Up to and including the line with "theorem State.setForce_frame (idx", output the records exactly as they appear.

[Data for this task]
[Start of section]
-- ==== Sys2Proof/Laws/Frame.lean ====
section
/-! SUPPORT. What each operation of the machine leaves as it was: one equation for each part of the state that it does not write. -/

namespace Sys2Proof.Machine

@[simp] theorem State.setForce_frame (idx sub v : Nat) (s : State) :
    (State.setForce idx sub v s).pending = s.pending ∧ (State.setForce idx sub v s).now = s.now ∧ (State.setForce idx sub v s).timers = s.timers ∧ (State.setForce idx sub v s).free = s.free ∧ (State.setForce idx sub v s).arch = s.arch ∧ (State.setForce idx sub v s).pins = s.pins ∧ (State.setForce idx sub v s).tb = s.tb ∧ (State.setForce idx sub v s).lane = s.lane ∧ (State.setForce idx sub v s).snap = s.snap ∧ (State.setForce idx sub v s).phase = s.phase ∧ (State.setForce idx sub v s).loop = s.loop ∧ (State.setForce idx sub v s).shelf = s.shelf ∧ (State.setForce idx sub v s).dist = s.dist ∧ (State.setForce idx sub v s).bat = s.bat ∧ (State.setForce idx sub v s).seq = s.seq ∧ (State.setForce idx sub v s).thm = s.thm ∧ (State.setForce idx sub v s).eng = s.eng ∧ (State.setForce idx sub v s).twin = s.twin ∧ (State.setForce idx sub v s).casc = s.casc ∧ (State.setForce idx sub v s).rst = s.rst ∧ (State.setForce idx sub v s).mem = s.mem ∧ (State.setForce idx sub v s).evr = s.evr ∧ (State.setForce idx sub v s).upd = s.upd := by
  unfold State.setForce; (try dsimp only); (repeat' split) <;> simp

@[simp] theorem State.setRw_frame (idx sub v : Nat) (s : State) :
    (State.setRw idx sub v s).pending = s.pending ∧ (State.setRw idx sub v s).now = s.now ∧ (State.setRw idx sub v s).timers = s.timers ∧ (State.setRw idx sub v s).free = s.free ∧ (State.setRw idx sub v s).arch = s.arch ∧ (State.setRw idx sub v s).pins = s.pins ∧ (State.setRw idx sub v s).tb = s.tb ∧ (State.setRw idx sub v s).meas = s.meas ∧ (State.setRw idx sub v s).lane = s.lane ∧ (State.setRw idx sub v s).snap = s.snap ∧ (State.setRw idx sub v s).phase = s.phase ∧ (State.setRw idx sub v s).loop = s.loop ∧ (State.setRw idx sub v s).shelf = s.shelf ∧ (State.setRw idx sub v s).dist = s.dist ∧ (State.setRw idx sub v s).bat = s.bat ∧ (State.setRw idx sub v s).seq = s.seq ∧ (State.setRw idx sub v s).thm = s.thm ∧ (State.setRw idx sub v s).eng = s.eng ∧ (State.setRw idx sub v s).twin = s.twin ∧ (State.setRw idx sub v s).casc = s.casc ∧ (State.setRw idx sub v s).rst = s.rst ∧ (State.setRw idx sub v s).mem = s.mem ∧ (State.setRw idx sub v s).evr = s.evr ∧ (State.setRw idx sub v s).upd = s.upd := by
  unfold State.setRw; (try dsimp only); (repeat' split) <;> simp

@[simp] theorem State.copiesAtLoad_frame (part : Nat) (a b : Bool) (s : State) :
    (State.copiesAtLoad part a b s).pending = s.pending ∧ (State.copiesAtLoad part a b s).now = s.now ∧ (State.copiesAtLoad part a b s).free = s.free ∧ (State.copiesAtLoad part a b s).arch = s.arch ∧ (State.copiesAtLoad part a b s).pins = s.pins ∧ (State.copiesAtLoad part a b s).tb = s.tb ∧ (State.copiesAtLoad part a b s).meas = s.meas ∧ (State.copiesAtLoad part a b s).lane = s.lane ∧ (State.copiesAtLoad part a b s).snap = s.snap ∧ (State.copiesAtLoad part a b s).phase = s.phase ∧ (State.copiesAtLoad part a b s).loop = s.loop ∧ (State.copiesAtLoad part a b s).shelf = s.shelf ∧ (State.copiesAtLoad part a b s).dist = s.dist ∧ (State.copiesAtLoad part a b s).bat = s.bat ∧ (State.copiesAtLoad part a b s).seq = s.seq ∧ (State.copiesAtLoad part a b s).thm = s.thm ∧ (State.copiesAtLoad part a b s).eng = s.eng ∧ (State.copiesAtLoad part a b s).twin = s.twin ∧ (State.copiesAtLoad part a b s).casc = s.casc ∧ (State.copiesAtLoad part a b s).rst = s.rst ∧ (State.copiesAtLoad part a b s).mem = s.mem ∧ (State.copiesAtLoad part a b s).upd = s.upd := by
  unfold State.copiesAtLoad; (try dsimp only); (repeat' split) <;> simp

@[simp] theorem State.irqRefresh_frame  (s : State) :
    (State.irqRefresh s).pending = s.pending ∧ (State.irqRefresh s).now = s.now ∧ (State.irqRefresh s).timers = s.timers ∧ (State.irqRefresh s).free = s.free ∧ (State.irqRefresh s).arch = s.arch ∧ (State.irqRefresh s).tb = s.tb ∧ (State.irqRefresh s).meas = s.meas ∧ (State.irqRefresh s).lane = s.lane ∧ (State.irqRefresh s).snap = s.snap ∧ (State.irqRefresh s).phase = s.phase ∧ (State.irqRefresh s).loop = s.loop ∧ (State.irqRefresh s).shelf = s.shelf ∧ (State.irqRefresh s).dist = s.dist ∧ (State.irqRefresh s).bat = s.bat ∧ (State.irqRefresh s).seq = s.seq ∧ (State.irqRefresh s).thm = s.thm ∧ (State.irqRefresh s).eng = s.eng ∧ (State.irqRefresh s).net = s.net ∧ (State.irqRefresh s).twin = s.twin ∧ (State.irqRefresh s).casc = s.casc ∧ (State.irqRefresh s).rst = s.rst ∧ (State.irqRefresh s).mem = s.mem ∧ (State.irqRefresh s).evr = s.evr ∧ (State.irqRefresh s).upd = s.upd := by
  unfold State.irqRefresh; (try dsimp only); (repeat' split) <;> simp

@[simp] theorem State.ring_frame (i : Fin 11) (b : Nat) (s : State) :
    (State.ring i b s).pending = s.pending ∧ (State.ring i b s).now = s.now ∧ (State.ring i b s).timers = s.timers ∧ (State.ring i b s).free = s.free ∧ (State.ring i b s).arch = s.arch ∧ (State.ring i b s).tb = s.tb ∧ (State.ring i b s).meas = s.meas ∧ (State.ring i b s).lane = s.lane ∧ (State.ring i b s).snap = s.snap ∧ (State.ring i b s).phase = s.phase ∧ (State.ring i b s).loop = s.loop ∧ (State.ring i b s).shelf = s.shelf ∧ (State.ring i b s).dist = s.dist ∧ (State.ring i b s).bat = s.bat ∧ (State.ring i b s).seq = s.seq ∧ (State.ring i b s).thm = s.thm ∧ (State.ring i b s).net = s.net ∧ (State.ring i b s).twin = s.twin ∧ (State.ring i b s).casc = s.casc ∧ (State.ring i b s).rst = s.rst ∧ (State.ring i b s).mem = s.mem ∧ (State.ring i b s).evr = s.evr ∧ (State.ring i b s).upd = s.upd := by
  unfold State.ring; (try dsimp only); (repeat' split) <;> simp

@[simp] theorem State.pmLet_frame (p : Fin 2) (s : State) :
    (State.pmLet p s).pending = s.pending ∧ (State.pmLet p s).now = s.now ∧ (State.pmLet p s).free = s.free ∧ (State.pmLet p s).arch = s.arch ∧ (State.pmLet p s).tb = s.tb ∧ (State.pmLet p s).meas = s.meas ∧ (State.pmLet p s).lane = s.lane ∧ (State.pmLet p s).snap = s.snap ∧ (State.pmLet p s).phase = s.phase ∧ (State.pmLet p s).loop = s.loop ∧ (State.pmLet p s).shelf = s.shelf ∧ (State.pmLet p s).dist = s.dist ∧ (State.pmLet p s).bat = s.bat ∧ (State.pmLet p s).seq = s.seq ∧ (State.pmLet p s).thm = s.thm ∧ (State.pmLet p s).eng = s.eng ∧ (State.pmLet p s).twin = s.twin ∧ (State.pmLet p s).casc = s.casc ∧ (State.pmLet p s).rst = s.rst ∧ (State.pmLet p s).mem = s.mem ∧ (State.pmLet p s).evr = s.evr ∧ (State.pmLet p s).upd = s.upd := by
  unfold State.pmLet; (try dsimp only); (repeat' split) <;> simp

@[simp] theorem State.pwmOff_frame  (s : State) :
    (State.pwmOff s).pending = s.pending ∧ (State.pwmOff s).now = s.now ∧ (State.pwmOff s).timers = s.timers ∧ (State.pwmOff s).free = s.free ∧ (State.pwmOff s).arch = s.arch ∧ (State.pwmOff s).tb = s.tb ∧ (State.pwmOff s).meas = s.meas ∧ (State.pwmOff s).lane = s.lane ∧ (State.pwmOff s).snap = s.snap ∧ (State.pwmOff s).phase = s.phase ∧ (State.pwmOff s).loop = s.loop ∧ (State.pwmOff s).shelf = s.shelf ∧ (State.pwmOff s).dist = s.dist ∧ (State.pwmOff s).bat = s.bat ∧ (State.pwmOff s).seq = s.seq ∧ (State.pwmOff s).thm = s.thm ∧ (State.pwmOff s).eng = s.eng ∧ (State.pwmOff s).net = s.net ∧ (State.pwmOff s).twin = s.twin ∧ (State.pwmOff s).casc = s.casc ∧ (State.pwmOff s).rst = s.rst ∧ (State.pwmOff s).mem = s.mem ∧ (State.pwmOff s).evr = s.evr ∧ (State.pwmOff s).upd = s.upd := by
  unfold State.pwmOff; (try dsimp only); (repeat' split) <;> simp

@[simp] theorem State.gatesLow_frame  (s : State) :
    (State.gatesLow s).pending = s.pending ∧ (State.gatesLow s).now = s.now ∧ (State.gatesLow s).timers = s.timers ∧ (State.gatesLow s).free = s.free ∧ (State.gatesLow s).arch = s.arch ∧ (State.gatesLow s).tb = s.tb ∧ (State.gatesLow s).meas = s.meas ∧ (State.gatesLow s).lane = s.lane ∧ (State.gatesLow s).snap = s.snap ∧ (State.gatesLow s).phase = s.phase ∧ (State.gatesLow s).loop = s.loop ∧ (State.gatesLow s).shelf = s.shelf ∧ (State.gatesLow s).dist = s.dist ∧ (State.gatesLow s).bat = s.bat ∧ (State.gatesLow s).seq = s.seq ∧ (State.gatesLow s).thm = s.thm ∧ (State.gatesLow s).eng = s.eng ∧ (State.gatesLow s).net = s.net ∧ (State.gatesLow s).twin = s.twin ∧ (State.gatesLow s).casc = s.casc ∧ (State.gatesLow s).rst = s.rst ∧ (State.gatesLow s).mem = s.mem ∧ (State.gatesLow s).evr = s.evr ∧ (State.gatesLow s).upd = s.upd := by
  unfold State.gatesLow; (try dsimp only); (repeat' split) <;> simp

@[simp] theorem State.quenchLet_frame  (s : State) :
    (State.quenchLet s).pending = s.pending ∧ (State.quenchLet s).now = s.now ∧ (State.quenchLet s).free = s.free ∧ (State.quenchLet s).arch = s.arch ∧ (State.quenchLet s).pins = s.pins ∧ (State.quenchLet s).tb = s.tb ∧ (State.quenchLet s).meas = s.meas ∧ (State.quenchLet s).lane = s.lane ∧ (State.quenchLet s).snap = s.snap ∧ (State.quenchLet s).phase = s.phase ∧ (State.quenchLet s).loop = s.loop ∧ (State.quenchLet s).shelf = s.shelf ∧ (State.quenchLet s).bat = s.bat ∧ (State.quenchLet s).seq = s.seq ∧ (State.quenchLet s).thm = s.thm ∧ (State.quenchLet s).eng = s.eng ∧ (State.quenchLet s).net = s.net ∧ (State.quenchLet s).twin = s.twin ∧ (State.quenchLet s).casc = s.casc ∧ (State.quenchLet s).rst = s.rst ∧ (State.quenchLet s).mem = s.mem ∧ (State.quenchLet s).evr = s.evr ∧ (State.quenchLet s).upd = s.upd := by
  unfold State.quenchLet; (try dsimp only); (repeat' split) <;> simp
[End of section]
[Result]
-- ==== Sys2Proof/Laws/Frame.lean ====
section
/-! SUPPORT. What each operation of the machine leaves as it was: one equation for each part of the state that it does not write. -/

namespace Sys2Proof.Machine

@[simp] theorem State.setForce_frame (idx sub v : Nat) (s : State) :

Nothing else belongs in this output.